A single elementary row operation has the following effect on the determinant:

Interchanging two rows multiplies the determinant by -1;
Multiplying a row by the nonzero scalar s multiplies the determinant by s;
Adding a multiple of one row to another leaves the determinant unchanged.

For small matrices, the exact determinant is simple to compute by hand. The determinant of a 2 by 2 matrix

        a  b
        c  d

is a*d-b*c, while the determinant of a 3 by 3 matrix:

        a  b  c
        e  f  g
        h  i  j

is a * (f*j-g*i) - b * (e*j-g*h) + c * (e*i-f*h).

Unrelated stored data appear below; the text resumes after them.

-- ==== Sys2Proof/Machine/Core.lean ====
section
/-! DEFINITION. The machine as the host reads it. -/
def Sys2Proof.core : Host.Core := { State := Sys2Proof.Machine.State, Fault := Sys2Proof.Machine.Fault, Refusal := Sys2Proof.Machine.Refusal, step := Sys2Proof.Machine.step, reset := Sys2Proof.Machine.State.reset }
end

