/-- R64, R77: the comparisons of every scalar type give 1 or 0 in one register of every active lane, and SEL gives RS1
or RS2 by RS3; integers are compared by TYPE's sign, floats by value, where a NaN makes EQ, LT and LE false and NE
true. -/
def Obligations.CompareAndSelect : Prop :=
  ∀ (s t : State) (id : GroupId) (w : Fields) (g : Group) (kn : Kernel),
    let o := Opnd.ofType w.ty
    let sig : Sig := { legal := w.ty ≤ 5 && w.mod = 0 && (if w.ri then w.ty ≤ 3 else w.aux = 0), rd := .r, rs1 := o, rs2 := o }
    let n := intWidth w.ty
    let a := fun l => BitVec.ofNat n (g.get l w.rs1.toNat (wide w.ty))
    let b := fun l => if w.ri then BitVec.ofInt n w.imm else BitVec.ofNat n (g.get l w.rs2 (wide w.ty))
    let f := if w.ty = 5 then Fmt.fp64 else .fp32
    let x := fun l => f.read kn.flush (a l).toNat
    let y := fun l => f.read kn.flush (b l).toNat
    let number := fun l => !(x l).1.isNan && !(y l).1.isNan
    let cmp := fun (c : Instr) (op : Nat) (ints : BitVec n → BitVec n → Bool) (floats : Nat → Bool) =>
      Passes s id 4 op w sig g kn t →
        LaneResult (exec c s) t id g w.rd.toNat false fun l =>
          if w.ty ≤ 3 then (b2n (ints (a l) (b l)), 0) else (b2n (floats l), (x l).2 ||| (y l).2)
    let signed := w.ty = 0 ∨ w.ty = 2
    cmp (.cmpEq id w) 1 (fun p q => p == q) (fun l => number l && cmpNum (x l).1 (y l).1 == .eq) ∧
    cmp (.cmpNe id w) 2 (fun p q => p != q) (fun l => !(number l && cmpNum (x l).1 (y l).1 == .eq)) ∧
    cmp (.cmpLt id w) 3 (fun p q => if signed then p.slt q else p.ult q)
      (fun l => number l && cmpNum (x l).1 (y l).1 == .lt) ∧
    cmp (.cmpLe id w) 4 (fun p q => if signed then p.sle q else p.ule q)
      (fun l => number l && (cmpNum (x l).1 (y l).1 == .lt || cmpNum (x l).1 (y l).1 == .eq)) ∧
    (Passes s id 4 5 w { legal := w.ty ≤ 5 && w.mod = 0 && !w.ri && w.aux = 0, rd := o, rs1 := o, rs2 := o, rs3 := .r } g kn t →
      LaneResult (exec (.cmpSel id w) s) t id g w.rd.toNat (wide w.ty) fun l =>
        (g.get l (if g.reg l w.rs3 ≠ 0 then w.rs1.toNat else w.rs2) (wide w.ty), 0))

/-- R64, R81, R82, R84, R88, R90: CVT, CVTE and ECVT convert between the scalar type and the type or element format that
AUX names, by the classes of R88 and R89. The corners of conversion to an integer: out of range and infinite values
give the nearest end with OVERFLOW, a NaN gives the end its sign names with INVALID, and a value in range its
rounding. -/
def Obligations.Conversions : Prop :=
  (∀ (s t : State) (id : GroupId) (w : Fields) (g : Group) (kn : Kernel) (src dst : NumType),
     let sig := fun (rd rs1 : Opnd) =>
       ({ legal := w.ty ≤ 5 && w.mod = 0 && !w.ri && w.aux < 16, rd := rd, rs1 := rs1 } : Sig)
     let op := fun (c : Instr) (op : Nat) (rd rs1 : Opnd) =>
       Passes s id 5 op w (sig rd rs1) g kn t →
         LaneResult (exec c s) t id g w.rd.toNat (rd = .p) fun l =>
           convert kn.flush src dst (g.get l w.rs1.toNat (rs1 = .p))
     (scalarType w.aux = some src → scalarType w.ty = some dst →
       op (.cvtCvt id w) 1 (Opnd.ofType w.ty) (Opnd.ofType w.aux)) ∧
     (scalarType w.ty = some src → elemType w.aux = some dst →
       op (.cvtCvte id w) 2 (elemOpnd w.aux) (Opnd.ofType w.ty)) ∧
     (elemType w.aux = some src → scalarType w.ty = some dst →
       op (.cvtEcvt id w) 3 (Opnd.ofType w.ty) (elemOpnd w.aux))) ∧
  (∀ (signed : Bool) (w : Nat), (w = 4 ∨ w = 8 ∨ w = 32 ∨ w = 64) → ∀ (neg : Bool) (m : Nat) (e : Int),
     let lo := intMin signed w
     let hi := intMax signed w
     let v : Int := if neg then -((roundAt m e 0 : Nat) : Int) else ((roundAt m e 0 : Nat) : Int)
     numToInt signed w (.nan neg) = (wrap w (if neg then lo else hi), fInvalid) ∧
     numToInt signed w (.inf neg) = (wrap w (if neg then lo else hi), fOverflow) ∧
     (v < lo → numToInt signed w (.fin neg m e) = (wrap w lo, fOverflow)) ∧
     (hi < v → numToInt signed w (.fin neg m e) = (wrap w hi, fOverflow)) ∧
     (lo ≤ v → v ≤ hi → intValue signed w (numToInt signed w (.fin neg m e)).1 = v ∧ (numToInt signed w (.fin neg m e)).2 = 0))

If absolutely necessary, the determinant of a matrix of order N can be computed recursively in terms of determinants of minor matrices. Let M(A,I,J) stand for the (I,J) minor matrix of A. Then the determinant of A is

det ( A ) = sum ( 1 <= J <= N ) (-1)^(J+1) * A_i,j * det ( M(A,I,J) ).

Of course, now we need to compute the determinants of the N minor matrices, but the order of these matrices has been reduced by 1. Theoretically, we can represent the determinant of any of these matrices of order N-1 by a similar sum involving minor matrices of order N-2, and this process can be repeated until we reach matrices of order 1 or 2, whose determinants are easy to compute. In practice, this method is never used except in simple classroom exercises.

There is a geometric interpretation of the determinant. If the rows or columns of A are regarded as vectors in N dimensional space, then the determinant is the volume of a the parallelepiped, or "slanted cube" whose one corner is defined by these vectors.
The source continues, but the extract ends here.